_Requirement_. The answer must be every line below that contains the string "cell".

_Input_.
════════════════════
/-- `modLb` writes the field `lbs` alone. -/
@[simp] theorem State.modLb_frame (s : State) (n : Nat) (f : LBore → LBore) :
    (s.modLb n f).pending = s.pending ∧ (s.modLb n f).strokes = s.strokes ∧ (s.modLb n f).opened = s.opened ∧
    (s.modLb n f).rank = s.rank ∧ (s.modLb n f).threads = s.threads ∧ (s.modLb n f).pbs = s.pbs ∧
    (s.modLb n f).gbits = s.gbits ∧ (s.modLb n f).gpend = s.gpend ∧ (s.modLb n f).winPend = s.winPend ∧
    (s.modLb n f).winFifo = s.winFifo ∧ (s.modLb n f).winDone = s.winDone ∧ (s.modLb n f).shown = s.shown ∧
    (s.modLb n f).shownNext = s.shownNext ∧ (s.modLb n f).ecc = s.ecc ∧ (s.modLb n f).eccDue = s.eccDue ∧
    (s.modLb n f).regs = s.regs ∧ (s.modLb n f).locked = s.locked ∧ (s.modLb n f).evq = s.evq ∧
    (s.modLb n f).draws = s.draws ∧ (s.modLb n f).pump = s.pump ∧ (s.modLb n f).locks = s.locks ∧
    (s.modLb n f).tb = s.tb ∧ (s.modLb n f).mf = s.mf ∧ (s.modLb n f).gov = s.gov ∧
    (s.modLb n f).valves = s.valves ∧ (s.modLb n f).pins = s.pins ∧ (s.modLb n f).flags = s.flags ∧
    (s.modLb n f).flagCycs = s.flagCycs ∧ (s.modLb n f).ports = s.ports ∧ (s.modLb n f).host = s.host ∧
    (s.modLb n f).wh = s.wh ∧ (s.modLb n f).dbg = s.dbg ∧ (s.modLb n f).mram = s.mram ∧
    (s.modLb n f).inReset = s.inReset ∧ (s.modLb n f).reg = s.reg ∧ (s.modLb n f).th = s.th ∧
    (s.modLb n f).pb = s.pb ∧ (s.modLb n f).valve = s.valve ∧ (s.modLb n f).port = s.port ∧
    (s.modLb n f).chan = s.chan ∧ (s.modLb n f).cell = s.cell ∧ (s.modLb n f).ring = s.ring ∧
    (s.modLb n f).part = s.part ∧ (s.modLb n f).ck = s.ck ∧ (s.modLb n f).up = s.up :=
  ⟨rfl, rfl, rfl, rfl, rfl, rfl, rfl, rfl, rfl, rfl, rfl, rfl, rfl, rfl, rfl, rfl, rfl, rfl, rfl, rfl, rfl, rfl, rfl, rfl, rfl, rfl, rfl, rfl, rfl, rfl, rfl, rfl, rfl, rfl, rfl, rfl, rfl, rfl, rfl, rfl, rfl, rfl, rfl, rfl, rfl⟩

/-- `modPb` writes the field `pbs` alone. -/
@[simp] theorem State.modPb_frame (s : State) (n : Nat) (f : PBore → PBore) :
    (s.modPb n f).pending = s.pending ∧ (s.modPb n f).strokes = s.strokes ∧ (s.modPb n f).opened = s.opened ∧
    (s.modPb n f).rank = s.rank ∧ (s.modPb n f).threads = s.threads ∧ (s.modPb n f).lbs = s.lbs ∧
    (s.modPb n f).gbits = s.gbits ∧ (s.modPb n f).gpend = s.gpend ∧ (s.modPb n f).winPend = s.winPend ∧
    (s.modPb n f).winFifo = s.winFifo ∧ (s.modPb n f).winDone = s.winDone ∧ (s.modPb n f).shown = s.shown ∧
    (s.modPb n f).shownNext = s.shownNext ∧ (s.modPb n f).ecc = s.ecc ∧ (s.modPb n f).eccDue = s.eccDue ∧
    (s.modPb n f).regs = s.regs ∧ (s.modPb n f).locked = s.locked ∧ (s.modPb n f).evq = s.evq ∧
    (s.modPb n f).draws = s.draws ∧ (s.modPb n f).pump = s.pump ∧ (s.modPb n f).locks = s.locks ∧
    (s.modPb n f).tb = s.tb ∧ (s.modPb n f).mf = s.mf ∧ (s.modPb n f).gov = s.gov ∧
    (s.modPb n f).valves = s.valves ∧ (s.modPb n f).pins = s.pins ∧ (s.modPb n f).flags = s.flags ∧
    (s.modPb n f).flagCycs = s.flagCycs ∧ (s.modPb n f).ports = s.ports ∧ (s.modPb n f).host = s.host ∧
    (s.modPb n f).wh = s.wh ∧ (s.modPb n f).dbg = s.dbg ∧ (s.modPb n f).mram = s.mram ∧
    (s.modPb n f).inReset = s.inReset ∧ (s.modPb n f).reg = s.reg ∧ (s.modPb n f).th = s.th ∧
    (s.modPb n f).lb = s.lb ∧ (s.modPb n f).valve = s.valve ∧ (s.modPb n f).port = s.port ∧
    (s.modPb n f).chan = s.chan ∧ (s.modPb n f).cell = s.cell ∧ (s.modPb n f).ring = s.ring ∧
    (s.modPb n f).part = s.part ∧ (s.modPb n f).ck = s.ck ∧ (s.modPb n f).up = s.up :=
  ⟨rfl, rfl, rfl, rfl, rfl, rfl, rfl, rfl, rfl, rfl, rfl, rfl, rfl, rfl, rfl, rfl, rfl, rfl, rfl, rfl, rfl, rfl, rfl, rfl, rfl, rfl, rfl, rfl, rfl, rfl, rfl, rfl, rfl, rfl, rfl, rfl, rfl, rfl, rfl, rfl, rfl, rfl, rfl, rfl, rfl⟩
════════════════════
_Solution to this task_.
    (s.modLb n f).chan = s.chan ∧ (s.modLb n f).cell = s.cell ∧ (s.modLb n f).ring = s.ring ∧
    (s.modPb n f).chan = s.chan ∧ (s.modPb n f).cell = s.cell ∧ (s.modPb n f).ring = s.ring ∧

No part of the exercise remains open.